Work request:
What lines in the records below mention "true"? List them all.

(Stored items)
[Start of section]

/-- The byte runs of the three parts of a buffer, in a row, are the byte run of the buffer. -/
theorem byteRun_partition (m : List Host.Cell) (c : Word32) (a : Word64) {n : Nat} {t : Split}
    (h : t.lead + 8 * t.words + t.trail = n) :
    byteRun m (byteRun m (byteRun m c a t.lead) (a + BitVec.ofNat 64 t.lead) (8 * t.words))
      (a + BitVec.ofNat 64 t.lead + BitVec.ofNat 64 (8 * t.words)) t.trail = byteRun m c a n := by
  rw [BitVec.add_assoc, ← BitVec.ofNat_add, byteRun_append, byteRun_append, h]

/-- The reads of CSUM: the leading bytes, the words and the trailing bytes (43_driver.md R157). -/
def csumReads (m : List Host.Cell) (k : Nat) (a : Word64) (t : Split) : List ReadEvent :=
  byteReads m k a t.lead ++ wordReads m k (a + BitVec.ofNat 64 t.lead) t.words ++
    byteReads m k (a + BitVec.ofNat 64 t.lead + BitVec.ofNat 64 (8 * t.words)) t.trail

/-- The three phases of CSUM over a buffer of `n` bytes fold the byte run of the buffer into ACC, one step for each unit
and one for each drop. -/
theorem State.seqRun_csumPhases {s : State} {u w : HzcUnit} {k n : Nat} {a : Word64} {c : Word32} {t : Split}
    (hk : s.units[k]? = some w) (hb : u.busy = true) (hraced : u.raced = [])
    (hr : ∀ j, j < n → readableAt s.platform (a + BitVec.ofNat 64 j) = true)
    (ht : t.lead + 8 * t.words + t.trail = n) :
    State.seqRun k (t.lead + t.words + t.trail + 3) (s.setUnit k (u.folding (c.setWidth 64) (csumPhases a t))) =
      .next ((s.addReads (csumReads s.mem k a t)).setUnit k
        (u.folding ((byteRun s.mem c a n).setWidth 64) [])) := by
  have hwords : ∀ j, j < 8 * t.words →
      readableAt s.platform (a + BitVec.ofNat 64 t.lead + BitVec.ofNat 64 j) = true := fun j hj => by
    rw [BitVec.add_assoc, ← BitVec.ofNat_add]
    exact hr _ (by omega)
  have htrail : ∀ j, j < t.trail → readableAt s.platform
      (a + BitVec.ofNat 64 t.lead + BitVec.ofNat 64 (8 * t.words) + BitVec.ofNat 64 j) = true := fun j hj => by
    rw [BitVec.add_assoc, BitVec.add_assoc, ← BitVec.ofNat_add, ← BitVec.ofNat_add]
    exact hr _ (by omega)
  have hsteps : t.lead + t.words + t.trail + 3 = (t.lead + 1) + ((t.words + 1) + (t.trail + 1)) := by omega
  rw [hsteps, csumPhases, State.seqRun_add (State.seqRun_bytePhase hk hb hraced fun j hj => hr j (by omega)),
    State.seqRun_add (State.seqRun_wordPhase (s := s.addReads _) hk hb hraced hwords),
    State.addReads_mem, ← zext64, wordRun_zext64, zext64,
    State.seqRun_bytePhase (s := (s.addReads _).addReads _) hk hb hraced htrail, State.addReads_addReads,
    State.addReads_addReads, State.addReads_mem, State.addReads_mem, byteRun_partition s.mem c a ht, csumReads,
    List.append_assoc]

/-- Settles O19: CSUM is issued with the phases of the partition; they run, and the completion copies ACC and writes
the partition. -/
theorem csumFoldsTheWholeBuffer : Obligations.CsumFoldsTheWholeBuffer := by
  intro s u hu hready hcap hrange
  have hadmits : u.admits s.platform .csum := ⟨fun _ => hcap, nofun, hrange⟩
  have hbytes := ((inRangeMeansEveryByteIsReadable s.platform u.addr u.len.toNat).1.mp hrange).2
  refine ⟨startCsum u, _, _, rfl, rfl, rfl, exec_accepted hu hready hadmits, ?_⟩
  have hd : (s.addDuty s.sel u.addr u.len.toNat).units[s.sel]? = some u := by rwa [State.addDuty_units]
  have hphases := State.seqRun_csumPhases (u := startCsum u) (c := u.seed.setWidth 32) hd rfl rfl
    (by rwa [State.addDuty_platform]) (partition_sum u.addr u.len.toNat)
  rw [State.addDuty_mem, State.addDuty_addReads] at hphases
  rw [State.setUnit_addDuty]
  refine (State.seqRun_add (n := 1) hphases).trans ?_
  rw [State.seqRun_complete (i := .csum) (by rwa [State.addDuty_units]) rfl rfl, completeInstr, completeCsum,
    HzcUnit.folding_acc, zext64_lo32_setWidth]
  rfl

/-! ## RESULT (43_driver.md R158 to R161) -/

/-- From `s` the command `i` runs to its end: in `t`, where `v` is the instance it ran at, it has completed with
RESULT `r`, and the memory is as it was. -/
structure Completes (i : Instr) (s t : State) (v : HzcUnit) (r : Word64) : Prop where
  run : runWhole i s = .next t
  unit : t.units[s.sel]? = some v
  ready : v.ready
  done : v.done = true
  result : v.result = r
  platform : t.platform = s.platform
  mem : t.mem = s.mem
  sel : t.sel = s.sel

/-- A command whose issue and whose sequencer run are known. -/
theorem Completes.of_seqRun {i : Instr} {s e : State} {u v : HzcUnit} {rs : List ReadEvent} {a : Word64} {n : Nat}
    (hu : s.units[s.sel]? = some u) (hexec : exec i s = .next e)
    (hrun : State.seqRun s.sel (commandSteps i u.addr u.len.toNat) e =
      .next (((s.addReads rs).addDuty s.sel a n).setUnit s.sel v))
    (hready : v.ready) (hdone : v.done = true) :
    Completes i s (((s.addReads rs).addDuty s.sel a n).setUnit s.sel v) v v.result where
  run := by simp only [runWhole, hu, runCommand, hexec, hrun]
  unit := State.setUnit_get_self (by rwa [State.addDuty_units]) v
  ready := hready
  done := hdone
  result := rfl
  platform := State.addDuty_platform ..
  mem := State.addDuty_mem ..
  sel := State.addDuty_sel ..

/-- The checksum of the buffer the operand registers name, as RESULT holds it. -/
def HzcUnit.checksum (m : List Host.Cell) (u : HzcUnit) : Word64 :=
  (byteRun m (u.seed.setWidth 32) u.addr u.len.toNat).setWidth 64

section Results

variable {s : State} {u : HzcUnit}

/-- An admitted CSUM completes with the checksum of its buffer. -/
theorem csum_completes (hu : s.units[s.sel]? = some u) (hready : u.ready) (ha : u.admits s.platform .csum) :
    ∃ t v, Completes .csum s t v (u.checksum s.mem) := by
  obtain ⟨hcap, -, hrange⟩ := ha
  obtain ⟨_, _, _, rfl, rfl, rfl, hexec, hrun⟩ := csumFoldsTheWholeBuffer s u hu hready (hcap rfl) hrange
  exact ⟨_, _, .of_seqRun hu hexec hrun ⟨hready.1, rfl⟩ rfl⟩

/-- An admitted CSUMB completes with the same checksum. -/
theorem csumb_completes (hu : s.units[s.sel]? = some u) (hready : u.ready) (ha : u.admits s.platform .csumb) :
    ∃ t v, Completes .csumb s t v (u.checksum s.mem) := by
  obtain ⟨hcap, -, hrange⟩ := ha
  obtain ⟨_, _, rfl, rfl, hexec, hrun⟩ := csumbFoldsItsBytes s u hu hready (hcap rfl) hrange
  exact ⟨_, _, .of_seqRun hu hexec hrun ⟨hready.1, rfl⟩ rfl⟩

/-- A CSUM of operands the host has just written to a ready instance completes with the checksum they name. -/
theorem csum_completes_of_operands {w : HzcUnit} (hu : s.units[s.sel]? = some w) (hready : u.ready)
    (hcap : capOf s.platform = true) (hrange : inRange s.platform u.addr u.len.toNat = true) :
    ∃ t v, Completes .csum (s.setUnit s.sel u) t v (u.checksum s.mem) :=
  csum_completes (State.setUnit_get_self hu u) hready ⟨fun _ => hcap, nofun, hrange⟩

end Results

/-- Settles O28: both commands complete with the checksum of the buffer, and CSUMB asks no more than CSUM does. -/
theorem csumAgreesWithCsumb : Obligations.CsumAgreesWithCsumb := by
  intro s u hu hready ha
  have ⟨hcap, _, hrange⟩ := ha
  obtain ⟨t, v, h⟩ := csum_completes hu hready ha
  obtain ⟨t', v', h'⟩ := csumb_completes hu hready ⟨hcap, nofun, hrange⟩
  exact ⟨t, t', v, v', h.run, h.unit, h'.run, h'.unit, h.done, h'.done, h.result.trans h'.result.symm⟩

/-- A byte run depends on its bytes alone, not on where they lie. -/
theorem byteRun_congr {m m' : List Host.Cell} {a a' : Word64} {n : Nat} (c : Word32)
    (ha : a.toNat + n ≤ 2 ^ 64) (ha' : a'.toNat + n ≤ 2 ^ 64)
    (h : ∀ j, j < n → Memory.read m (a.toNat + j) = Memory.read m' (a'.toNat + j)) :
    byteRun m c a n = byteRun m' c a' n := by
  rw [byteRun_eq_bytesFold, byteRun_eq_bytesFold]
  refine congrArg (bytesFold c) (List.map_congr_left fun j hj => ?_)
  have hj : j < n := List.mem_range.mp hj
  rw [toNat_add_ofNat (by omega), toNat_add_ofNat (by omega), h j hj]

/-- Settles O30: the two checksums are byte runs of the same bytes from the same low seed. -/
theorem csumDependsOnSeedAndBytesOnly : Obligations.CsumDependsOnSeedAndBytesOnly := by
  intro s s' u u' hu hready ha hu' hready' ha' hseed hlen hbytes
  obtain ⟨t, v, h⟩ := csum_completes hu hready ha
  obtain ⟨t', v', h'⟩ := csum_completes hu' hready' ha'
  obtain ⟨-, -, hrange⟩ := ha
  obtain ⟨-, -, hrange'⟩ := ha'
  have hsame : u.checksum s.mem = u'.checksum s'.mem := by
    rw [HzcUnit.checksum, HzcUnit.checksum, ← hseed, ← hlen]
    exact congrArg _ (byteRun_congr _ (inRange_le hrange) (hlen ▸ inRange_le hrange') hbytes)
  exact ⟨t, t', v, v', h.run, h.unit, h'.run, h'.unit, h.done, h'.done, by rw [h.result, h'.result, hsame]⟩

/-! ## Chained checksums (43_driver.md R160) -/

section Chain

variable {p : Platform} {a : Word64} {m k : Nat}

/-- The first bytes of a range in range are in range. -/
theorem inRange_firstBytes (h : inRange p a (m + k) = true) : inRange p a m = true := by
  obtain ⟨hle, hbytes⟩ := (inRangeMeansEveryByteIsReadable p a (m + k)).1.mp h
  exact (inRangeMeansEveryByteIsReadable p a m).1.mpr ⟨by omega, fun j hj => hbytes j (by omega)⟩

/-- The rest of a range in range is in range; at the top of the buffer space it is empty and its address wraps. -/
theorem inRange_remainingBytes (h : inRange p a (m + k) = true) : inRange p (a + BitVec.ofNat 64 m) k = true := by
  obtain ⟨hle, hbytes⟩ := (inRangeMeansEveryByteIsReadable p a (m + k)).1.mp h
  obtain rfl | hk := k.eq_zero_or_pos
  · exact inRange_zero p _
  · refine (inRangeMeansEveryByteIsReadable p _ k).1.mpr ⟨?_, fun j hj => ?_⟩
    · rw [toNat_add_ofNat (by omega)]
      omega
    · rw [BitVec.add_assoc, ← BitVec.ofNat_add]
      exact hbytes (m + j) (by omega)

[End of section]

Result below:
    (hk : s.units[k]? = some w) (hb : u.busy = true) (hraced : u.raced = [])
    (hr : ∀ j, j < n → readableAt s.platform (a + BitVec.ofNat 64 j) = true)
      readableAt s.platform (a + BitVec.ofNat 64 t.lead + BitVec.ofNat 64 j) = true := fun j hj => by
      (a + BitVec.ofNat 64 t.lead + BitVec.ofNat 64 (8 * t.words) + BitVec.ofNat 64 j) = true := fun j hj => by
  done : v.done = true
    (hready : v.ready) (hdone : v.done = true) :
    (hcap : capOf s.platform = true) (hrange : inRange s.platform u.addr u.len.toNat = true) :
theorem inRange_firstBytes (h : inRange p a (m + k) = true) : inRange p a m = true := by
theorem inRange_remainingBytes (h : inRange p a (m + k) = true) : inRange p (a + BitVec.ofNat 64 m) k = true := by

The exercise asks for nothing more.